Experimental binding free energies were estimated by using electrophysiology, as described elsewhere (Indurthi & Auerbach, 2023). Briefly, the constants K_L and L₂ (Figure 1B) were estimated from single-channels kinetics or dose-response curves, and K_H was calculated using the thermodynamic cycle with L₀ known a priori. The logs of K_L and K_H are proportional to ΔG_L and ΔG_H. The binding free energy of the protein-ligand docked complex (ΔG_bind) was calculated in two stages, after docking (using MM-GBSA in the Prime module of Schrödinger) (Mittal, Tonk, et al., 2021; Purushotham et al., 2022) and after MD simulation on equilibrated MD trajectories (using MM-PBSA/-GBSA in AMBER22). MM-PBSA is an approximation that can be useful to compare binding affinities between different states and among agonists (Kollman et al., 2000; Rastelli et al., 2010; Sun et al., 2014). In our use, MM-PBSA computations included both enthalpic (ΔH) contributions from molecular interactions (van der Waals, electrostatics, solvation) and entropic (TΔS) contributions calculated using normal mode analysis. By capturing the dynamic interplay between the ligand and receptor as well as the influence of the surrounding solvent environment this approach enables computation of a Gibbs free energy (ΔG).

After docking, for the static docked pose of the protein-ligand complex the MM-GBSA binding energy calculation was performed using the OPLS4 force field and the variable-dielectric generalized Born (VSGB) model in the Prime MM-GBSA module in Schrödinger 2022. We used ΔG_{bind_dock} to rank protein-ligand docked complexes, selecting those with the highest negative values and dock scores as the best ligands for further studies. After MD Simulation, in the MD equilibrated system binding energies were calculated through the MM-PBSA/-GBSA protocol, implemented in AMBER22. This was performed over the most stable clustered poses extracted from the equilibrated trajectory at minima m1, m2, and m3 on the free energy landscape (FEL) over a 200 ns time frame. AMBER utilizes the conventional g_mmpbsa module for MM-PBSA calculations using MM-PBSA.py script. These methods calculate the energies of electrostatic interactions, van der Waals interactions, polar solvation, and non-polar solvation in the equilibrated trajectory using a single trajectory protocol (STP). The binding energy of each protein-ligand complex was calculated as ΔG_bind=ΔG_complex−ΔG_protein−ΔG_ligand, where ΔG_complex, ΔG_protein, and ΔG_ligand represent the absolute free energies of the complex, protein, and ligand systems, respectively. Additional terms, such as ΔH (enthalpy), T and ΔS (temperature and total solute entropy), ΔG_gas (total gas phase energy), and ΔG_solv (solvation energy), contribute to the calculation.

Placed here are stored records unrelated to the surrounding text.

-- ==== Sys2Proof/Machine/Orrery.lean ====
section
/-!
DEFINITION. The Orrery (R90–R94): what a source update delivers, and what a sink input reads.
-/

namespace Sys2Proof.Machine

/-- The routes of the committed ephemeris. -/
def State.routes (s : State) : List EphRoute := match s.eph.eph with
  | some e => e.routes
  | none => []

/-- The native width of a source field (R93). -/
def sourceWidth (ty field : Nat) : Nat :=
  match ty with
  | 1 => if field ≤ 2 then 24 else 16
  | 2 => if field = 8 ∨ field = 9 then 32 else 16
  | 6 => 16
  | 7 => 16
  | _ => 32

/-- A source field as the route takes it (R90). -/
def EphRoute.take (r : EphRoute) (x : Int) : Int :=
  let w := sourceWidth r.srcType r.srcField
  let u := unsignedOf w x
  if r.signed then signedOf w u else u

/-- y of a route for a source value (R90). -/
def EphRoute.eval (r : EphRoute) (x : Int) : Int := sat32 (r.take x * r.scale + r.offset)

/-- A source is invalid while its head's Moonlink is not active (R94). -/
def State.sourceLive (s : State) (r : EphRoute) : Bool :=
  match r.srcType with
  | 1 => (s.link r.srcIndex).state == .active
  | 2 => (s.headLink r.srcIndex).state == .active
  | 7 => (s.headLink r.srcIndex).state == .active
  | _ => true

/-- The routes from field values of one source evaluate (R90); a source
that is not live keeps its last y (R94). -/
def State.source (ty index : Nat) (fields : List (Nat × Int)) (s : State) : State :=
  let vals := (s.routes.zipIdx).map fun p =>
    let old := s.eph.routeVals.getD p.2 {}
    if p.1.srcType = ty ∧ p.1.srcIndex = index then
      if !s.sourceLive p.1 then { old with valid := false }
      else match fields.find? fun f => f.1 == p.1.srcField with
      | some f => { y := p.1.eval f.2, valid := true, ever := true }
      | none => old
    else old
  { s with eph := { s.eph with routeVals := vals } }

/-- The fields of a source become invalid until their next value (R94). -/
def State.sourceLost (ty index : Nat) (field : Nat → Bool) (s : State) : State :=
  let vals := (s.routes.zipIdx).map fun p =>
    let old := s.eph.routeVals.getD p.2 {}
    if p.1.srcType = ty ∧ p.1.srcIndex = index ∧ field p.1.srcField then { old with valid := false }
    else old
  { s with eph := { s.eph with routeVals := vals } }

/-- What a sink input holds: its route's y and whether that is valid; HOLD_LAST keeps the last valid
y (R94). `none` for an input without a route. -/
def State.sink? (s : State) (ty index input : Nat) : Option (Int × Bool) :=
  match s.routes.zipIdx.find? fun p =>
      p.1.sinkType == ty && p.1.sinkIndex == index && p.1.sinkInput == input with
  | none => none
  | some (r, i) =>
    let v := s.eph.routeVals.getD i {}
    some (v.y, (r.holdLast && v.ever) || (v.valid && s.sourceLive r))

/-- A power factor in Q16.16 as the engine takes it: UQ1.15, 0 to 0xFFFF (R94, R198). -/
def factorOf (y : Int) : Nat := (clampInt 0 0x1FFFE y).toNat / 2

/-- A power-multiplier input of an engine (R94): 1.0 without a route and with an invalid source. -/
def State.mulInput (s : State) (n input : Nat) : Nat :=
  match s.sink? 4 n input with
  | some (y, true) => factorOf y
  | _ => 0x8000

/-- The new values of a route, and of no other, take effect (R92). -/
def State.applySwitch (w : RouteSwitch) (s : State) : State :=
  let set (e : Eph) : Eph := { e with routes := e.routes.modify w.route fun r =>
    { r with scale := w.scale, offset := w.offset, holdLast := w.holdLast } }
  { s with eph := { s.eph with eph := s.eph.eph.map set } }

/-- ROUTE_SWITCH (R92): the oldest switch of a route, presented before the tick that begins its
sample S. -/
def execRouteSwitch (route : Nat) (s : State) : Host.Outcome State Fault Refusal :=
  match s.eph.switches.find? fun w => w.route == route && decide (w.at_ ≤ s.ix + 1) with
  | none => .next s
  | some w =>
    .next (({ s with eph := { s.eph with switches := s.eph.switches.erase w } }).applySwitch w)

end Sys2Proof.Machine
end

The Poisson-Boltzmann calculations were performed using an internal PBSA solver in Sander, while Generalized Born ESURF was calculated using ‘LCPO’ surface areas. The vibrational mode entropy contributions (TΔS) for protein-ligand interactions were calculated and averaged using normal-mode analysis in Amber. The entropy term provides insights into the disorder within the system, as well as how this disorder changes during the binding process. This value was added to the enthalpy term computed by the MM-PBSA method to determine the absolute binding free energy (ΔG_bind). These comprehensive calculations were used only as fingerprints for associating structures in simulations with states defined by experimental (electrophysiology) free energy measurement (Figure 4A).

Pocket Volume Calculation

To investigate the variations in binding site volume across all four agonist-bound cases, pocket volume analysis was carried out using POVME3.0 (Wagner et al., 2017). From each of the four systems, frames were extracted at consistent intervals with a stride of 2.0, culminating in representative sets of 5000 protein structures for every system. Before commencing the volume calculation, the trajectory was aligned, and frames were selected from VMD, serving as the initial input for this method. Subsequently, an inclusion region was defined, encapsulating all binding pocket conformations within the trajectory. This region’s definition involved building a sphere upon which the inclusion grid-points were computed, using different atoms of the ligand for this calculation.